→ **Exercise aim**: Retype word for word the lines of the data below, from the first to the one bearing "(R125, R130, R131);", with that one included.

□ □ □ □

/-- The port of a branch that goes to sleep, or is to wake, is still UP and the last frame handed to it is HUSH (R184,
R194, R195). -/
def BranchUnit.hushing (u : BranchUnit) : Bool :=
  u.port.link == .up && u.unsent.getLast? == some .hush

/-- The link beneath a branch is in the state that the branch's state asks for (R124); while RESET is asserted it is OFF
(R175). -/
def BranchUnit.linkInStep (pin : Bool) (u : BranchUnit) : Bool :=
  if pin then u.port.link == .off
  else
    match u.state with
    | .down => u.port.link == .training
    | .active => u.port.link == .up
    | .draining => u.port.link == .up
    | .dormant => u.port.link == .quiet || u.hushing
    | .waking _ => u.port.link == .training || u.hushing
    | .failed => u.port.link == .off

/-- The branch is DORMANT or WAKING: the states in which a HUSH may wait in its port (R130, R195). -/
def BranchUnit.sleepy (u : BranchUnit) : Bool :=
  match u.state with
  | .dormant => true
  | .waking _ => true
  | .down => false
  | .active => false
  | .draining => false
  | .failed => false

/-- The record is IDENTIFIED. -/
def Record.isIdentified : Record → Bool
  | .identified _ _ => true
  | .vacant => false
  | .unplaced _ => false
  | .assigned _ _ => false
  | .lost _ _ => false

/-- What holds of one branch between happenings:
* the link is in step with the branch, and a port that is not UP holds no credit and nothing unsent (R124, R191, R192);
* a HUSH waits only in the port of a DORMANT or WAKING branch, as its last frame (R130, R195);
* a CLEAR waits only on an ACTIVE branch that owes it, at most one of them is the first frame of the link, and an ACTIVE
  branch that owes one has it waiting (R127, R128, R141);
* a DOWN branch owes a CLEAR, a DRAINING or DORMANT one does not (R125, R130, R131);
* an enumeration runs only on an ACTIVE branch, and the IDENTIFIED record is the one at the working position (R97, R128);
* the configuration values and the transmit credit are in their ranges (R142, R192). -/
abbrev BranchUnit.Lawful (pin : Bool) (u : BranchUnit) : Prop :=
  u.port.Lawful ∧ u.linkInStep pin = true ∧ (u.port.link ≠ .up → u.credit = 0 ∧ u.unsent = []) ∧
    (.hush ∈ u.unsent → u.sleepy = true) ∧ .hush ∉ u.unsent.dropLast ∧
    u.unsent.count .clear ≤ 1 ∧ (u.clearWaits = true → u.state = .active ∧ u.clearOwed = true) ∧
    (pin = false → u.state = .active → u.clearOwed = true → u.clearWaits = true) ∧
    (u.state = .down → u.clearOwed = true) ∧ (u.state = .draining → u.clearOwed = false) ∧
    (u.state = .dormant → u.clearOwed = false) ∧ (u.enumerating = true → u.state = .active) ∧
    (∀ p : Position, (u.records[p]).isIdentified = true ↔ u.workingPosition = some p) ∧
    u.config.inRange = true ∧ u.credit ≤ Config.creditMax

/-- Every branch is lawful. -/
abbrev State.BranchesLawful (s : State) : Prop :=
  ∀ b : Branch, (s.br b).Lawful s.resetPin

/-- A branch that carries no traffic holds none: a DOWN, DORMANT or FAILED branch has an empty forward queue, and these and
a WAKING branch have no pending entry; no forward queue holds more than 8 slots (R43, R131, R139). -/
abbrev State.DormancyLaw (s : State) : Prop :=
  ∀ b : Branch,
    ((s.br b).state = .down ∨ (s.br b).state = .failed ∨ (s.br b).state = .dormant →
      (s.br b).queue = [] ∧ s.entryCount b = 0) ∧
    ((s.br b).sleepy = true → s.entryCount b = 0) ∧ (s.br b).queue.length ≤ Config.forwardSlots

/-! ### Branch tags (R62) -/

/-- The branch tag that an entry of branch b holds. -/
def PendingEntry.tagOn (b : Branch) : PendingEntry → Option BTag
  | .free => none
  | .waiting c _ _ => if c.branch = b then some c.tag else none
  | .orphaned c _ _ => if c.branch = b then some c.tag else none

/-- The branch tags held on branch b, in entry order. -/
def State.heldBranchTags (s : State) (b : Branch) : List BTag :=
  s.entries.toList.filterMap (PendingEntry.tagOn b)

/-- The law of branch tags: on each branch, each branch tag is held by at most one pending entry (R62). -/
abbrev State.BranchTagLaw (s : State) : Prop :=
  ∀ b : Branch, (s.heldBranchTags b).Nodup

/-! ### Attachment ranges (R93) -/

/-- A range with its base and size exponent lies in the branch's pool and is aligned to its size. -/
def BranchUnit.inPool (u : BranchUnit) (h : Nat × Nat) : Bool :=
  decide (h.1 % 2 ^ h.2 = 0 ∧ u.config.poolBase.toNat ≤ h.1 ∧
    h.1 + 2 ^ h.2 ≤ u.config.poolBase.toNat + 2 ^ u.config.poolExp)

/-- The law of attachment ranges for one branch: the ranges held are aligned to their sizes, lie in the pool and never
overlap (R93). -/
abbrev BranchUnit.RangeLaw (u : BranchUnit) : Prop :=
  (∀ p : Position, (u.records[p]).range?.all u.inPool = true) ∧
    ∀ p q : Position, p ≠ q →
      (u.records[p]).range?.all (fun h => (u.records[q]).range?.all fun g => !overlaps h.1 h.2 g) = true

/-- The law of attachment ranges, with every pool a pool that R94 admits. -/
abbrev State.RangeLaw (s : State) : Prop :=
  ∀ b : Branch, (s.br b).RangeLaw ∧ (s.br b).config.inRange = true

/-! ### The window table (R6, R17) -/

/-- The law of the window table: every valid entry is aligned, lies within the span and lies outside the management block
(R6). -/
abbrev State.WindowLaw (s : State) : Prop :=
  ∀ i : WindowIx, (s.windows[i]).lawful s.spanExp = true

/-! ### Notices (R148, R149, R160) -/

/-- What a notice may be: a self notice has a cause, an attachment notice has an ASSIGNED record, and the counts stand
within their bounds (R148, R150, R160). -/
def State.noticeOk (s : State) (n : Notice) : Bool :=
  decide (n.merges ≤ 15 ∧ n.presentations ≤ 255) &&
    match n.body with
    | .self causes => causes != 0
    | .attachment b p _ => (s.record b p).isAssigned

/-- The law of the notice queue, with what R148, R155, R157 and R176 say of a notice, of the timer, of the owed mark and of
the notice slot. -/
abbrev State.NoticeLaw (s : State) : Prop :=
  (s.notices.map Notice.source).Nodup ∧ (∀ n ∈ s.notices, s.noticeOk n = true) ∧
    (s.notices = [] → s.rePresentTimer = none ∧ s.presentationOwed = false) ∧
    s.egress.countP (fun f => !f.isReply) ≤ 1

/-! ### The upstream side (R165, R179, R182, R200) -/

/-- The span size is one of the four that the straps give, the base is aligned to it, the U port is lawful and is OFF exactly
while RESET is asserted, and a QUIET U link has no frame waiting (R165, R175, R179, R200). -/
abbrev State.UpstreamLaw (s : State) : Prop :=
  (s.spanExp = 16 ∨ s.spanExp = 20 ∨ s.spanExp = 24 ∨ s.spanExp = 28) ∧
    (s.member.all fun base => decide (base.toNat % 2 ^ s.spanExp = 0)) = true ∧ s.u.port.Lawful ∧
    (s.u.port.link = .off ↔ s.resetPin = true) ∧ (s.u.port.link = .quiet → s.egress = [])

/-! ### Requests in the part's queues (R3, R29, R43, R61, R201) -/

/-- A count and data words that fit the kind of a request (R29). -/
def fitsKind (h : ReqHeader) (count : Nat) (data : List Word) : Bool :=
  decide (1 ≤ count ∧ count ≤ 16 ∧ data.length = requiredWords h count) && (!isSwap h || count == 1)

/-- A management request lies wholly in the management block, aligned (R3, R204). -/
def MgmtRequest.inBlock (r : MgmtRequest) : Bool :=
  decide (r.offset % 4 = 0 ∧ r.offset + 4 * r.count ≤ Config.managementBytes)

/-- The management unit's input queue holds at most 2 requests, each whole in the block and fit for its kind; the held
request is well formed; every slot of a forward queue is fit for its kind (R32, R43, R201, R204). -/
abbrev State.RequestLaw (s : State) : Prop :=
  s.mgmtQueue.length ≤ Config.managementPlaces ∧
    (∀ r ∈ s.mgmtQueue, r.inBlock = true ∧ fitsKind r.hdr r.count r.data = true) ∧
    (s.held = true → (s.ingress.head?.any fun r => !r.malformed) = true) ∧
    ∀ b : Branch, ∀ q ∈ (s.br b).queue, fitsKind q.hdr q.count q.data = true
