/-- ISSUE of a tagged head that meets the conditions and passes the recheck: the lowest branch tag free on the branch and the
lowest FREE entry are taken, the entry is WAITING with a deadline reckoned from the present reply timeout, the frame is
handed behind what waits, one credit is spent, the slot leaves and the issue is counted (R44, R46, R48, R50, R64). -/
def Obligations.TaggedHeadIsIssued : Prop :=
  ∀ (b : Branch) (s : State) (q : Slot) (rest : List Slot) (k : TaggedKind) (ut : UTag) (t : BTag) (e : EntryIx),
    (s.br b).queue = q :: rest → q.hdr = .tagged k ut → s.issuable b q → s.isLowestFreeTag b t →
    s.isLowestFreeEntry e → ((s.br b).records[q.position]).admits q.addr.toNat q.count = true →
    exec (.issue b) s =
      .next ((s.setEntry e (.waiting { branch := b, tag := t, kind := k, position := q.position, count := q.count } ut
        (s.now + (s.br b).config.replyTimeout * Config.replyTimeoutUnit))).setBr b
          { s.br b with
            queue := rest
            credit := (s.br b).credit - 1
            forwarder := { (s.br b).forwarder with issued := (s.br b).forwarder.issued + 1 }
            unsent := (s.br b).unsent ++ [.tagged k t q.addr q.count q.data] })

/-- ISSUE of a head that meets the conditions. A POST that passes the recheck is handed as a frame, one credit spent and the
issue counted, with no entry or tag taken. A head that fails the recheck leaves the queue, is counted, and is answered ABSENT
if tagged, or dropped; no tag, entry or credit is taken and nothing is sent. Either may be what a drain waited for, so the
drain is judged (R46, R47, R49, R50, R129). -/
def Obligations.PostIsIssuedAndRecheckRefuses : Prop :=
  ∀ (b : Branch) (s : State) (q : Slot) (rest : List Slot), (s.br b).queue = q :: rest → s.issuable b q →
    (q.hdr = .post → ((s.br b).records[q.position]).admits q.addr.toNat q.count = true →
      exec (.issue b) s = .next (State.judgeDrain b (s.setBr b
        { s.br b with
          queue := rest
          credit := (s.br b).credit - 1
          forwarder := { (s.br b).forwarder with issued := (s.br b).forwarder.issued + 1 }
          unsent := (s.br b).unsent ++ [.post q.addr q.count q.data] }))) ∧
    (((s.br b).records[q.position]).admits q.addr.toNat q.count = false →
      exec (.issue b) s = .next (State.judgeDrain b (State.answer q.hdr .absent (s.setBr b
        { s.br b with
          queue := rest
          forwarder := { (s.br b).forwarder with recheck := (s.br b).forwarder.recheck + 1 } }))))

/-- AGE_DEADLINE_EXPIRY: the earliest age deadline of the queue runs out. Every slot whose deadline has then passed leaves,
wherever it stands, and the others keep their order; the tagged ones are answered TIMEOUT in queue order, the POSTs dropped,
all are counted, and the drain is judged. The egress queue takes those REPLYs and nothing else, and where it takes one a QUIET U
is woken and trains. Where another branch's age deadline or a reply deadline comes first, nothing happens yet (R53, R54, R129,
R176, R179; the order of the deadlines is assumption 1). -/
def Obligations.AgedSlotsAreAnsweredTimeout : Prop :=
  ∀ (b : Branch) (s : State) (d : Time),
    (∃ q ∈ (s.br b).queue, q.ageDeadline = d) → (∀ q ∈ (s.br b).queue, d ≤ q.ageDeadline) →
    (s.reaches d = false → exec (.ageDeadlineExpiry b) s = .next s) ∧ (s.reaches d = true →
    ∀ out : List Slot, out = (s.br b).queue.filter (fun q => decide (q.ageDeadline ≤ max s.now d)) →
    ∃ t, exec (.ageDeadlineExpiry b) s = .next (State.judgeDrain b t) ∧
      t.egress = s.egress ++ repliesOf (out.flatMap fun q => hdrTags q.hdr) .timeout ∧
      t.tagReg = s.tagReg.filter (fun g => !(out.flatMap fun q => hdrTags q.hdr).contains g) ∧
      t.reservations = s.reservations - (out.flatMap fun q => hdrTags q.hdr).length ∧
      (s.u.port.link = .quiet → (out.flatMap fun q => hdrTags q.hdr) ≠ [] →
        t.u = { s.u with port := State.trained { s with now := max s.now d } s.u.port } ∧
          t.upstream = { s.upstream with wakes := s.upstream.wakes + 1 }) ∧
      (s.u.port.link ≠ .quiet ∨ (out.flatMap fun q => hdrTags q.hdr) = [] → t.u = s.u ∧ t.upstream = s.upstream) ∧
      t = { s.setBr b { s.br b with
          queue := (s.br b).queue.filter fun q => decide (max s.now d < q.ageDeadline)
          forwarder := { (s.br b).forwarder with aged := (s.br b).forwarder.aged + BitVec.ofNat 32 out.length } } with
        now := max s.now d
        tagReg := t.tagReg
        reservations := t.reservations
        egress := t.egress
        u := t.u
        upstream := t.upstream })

□ □ □ □

→ **Solution below**:
/-- The port of a branch that goes to sleep, or is to wake, is still UP and the last frame handed to it is HUSH (R184,
R194, R195). -/
def BranchUnit.hushing (u : BranchUnit) : Bool :=
  u.port.link == .up && u.unsent.getLast? == some .hush

/-- The link beneath a branch is in the state that the branch's state asks for (R124); while RESET is asserted it is OFF
(R175). -/
def BranchUnit.linkInStep (pin : Bool) (u : BranchUnit) : Bool :=
  if pin then u.port.link == .off
  else
    match u.state with
    | .down => u.port.link == .training
    | .active => u.port.link == .up
    | .draining => u.port.link == .up
    | .dormant => u.port.link == .quiet || u.hushing
    | .waking _ => u.port.link == .training || u.hushing
    | .failed => u.port.link == .off

/-- The branch is DORMANT or WAKING: the states in which a HUSH may wait in its port (R130, R195). -/
def BranchUnit.sleepy (u : BranchUnit) : Bool :=
  match u.state with
  | .dormant => true
  | .waking _ => true
  | .down => false
  | .active => false
  | .draining => false
  | .failed => false

/-- The record is IDENTIFIED. -/
def Record.isIdentified : Record → Bool
  | .identified _ _ => true
  | .vacant => false
  | .unplaced _ => false
  | .assigned _ _ => false
  | .lost _ _ => false

/-- What holds of one branch between happenings:
* the link is in step with the branch, and a port that is not UP holds no credit and nothing unsent (R124, R191, R192);
* a HUSH waits only in the port of a DORMANT or WAKING branch, as its last frame (R130, R195);
* a CLEAR waits only on an ACTIVE branch that owes it, at most one of them is the first frame of the link, and an ACTIVE
  branch that owes one has it waiting (R127, R128, R141);
* a DOWN branch owes a CLEAR, a DRAINING or DORMANT one does not (R125, R130, R131);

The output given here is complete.